Task directions:
What you produce should be every line from the data that includes "obtain".

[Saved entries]
______
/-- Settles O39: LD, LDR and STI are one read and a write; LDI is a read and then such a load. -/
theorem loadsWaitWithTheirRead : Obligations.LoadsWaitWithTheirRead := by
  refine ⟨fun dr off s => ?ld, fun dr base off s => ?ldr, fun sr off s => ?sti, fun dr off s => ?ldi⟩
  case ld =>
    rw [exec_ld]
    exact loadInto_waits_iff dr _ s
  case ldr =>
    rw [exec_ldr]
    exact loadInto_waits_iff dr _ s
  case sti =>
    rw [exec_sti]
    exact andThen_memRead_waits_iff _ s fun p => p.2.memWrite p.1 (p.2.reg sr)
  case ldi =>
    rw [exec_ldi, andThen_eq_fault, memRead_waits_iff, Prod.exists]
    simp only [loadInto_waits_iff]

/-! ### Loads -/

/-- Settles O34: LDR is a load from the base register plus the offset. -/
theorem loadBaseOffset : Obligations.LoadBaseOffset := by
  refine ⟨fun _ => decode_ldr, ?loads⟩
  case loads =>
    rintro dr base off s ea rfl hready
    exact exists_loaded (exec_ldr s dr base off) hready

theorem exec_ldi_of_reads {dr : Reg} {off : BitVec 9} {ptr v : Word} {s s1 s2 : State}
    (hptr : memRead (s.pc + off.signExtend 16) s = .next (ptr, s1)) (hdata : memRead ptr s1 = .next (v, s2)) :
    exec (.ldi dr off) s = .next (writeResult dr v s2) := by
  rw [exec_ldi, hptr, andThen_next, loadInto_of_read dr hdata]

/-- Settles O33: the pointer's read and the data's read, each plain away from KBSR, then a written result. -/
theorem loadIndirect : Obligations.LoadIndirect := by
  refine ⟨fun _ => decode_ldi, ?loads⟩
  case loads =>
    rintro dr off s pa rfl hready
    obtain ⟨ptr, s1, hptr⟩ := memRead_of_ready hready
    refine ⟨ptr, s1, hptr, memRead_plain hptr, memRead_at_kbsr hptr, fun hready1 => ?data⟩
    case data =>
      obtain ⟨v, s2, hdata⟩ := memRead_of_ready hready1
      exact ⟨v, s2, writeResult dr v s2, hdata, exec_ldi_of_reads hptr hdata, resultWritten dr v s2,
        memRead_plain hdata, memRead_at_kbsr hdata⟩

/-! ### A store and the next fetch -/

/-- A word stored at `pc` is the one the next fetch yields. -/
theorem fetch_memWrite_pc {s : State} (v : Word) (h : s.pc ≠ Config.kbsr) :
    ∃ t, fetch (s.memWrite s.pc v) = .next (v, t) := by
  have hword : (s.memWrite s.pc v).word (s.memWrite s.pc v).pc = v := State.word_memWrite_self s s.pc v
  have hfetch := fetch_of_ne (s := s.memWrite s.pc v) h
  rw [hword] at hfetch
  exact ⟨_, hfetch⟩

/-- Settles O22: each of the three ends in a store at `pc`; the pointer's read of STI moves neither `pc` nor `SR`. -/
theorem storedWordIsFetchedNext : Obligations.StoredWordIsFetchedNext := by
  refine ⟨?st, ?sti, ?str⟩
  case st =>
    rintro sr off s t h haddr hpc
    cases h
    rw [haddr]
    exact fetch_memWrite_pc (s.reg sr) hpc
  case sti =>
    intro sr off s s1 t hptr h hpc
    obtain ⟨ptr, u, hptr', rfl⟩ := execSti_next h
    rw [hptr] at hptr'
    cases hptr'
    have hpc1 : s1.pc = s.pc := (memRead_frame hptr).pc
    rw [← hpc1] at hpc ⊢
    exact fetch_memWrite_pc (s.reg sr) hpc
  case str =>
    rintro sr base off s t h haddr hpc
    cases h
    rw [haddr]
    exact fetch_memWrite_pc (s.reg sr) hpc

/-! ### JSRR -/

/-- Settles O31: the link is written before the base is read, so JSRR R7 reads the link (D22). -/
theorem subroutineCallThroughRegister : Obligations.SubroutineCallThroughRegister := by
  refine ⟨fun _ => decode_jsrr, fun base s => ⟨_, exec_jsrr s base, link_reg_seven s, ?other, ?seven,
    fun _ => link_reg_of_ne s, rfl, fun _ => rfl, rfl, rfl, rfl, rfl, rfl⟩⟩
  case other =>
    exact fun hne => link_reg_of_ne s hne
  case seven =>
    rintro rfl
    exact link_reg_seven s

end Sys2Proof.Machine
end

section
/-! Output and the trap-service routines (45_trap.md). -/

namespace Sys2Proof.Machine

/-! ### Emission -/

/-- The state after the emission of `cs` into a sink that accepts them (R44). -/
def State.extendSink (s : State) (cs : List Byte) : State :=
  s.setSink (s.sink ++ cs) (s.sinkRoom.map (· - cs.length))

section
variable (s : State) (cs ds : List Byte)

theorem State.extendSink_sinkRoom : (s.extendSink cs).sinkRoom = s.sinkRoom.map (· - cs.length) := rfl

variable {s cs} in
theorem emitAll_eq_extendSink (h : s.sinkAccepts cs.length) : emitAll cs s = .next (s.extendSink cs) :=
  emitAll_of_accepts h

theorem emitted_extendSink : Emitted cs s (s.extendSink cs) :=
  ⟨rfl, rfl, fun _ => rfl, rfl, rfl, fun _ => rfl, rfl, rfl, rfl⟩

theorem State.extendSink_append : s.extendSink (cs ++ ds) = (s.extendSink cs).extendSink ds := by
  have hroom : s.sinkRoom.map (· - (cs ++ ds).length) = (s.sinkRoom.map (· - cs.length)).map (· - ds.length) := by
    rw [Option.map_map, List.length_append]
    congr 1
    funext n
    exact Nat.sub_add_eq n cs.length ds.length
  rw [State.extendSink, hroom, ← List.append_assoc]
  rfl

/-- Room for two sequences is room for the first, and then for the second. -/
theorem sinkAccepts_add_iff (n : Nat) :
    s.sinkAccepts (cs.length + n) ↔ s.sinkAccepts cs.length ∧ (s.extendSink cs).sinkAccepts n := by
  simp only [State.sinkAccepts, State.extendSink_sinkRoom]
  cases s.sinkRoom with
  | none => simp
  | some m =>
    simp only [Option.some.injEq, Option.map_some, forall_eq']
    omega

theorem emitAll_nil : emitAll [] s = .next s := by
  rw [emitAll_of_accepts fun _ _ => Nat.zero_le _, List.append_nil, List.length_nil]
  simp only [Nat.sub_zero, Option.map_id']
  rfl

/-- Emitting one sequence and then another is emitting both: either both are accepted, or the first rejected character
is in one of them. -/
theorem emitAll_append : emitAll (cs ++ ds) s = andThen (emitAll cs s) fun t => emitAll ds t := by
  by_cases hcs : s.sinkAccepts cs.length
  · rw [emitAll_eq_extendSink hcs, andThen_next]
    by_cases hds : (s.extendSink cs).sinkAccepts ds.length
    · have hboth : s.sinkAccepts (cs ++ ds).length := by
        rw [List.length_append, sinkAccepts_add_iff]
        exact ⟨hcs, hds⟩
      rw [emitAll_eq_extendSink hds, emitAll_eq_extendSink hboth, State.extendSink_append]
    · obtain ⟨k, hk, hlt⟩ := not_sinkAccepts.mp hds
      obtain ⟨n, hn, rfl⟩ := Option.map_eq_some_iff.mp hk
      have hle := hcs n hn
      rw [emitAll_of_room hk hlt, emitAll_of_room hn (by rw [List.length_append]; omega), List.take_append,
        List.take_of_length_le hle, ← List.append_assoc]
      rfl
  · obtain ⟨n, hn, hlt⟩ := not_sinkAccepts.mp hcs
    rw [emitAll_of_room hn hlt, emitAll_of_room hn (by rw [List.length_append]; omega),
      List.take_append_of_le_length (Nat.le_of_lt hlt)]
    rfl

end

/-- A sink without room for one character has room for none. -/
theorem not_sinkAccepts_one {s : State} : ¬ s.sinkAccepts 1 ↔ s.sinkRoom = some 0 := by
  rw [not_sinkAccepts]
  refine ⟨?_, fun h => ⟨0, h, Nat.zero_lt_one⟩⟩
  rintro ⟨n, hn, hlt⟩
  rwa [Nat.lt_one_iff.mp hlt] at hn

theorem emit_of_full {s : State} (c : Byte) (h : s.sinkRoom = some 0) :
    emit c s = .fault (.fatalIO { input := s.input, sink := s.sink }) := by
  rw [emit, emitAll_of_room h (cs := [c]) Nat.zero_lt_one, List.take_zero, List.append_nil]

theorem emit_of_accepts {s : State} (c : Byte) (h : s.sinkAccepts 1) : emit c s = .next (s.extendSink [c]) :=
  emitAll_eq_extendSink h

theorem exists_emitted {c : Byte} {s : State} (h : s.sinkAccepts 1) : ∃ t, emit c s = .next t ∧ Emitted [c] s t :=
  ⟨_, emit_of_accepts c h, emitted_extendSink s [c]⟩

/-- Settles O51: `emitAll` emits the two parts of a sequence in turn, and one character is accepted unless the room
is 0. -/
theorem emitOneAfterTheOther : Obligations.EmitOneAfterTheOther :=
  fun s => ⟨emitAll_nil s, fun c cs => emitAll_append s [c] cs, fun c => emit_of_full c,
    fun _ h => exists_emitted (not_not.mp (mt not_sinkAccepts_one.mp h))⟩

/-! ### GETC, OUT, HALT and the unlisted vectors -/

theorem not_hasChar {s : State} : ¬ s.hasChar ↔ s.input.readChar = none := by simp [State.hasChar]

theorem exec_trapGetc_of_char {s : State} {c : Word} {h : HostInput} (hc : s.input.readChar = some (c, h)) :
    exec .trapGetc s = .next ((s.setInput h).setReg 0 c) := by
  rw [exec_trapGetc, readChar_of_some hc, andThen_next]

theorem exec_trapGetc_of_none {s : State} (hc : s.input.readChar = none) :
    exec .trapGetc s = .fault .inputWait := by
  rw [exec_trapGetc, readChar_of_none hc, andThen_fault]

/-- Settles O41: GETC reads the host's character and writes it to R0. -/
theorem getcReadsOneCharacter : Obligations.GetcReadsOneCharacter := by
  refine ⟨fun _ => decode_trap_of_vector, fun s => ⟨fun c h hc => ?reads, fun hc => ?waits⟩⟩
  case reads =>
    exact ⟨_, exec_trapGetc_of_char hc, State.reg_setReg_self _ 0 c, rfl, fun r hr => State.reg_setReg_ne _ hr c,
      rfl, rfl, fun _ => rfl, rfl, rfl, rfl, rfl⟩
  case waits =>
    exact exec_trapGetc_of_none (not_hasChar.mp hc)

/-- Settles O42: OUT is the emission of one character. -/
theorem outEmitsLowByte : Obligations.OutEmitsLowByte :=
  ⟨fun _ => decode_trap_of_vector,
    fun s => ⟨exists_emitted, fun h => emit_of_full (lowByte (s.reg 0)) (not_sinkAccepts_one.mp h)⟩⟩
______
Solution:
    obtain ⟨ptr, s1, hptr⟩ := memRead_of_ready hready
      obtain ⟨v, s2, hdata⟩ := memRead_of_ready hready1
    obtain ⟨ptr, u, hptr', rfl⟩ := execSti_next h
    · obtain ⟨k, hk, hlt⟩ := not_sinkAccepts.mp hds
      obtain ⟨n, hn, rfl⟩ := Option.map_eq_some_iff.mp hk
  · obtain ⟨n, hn, hlt⟩ := not_sinkAccepts.mp hcs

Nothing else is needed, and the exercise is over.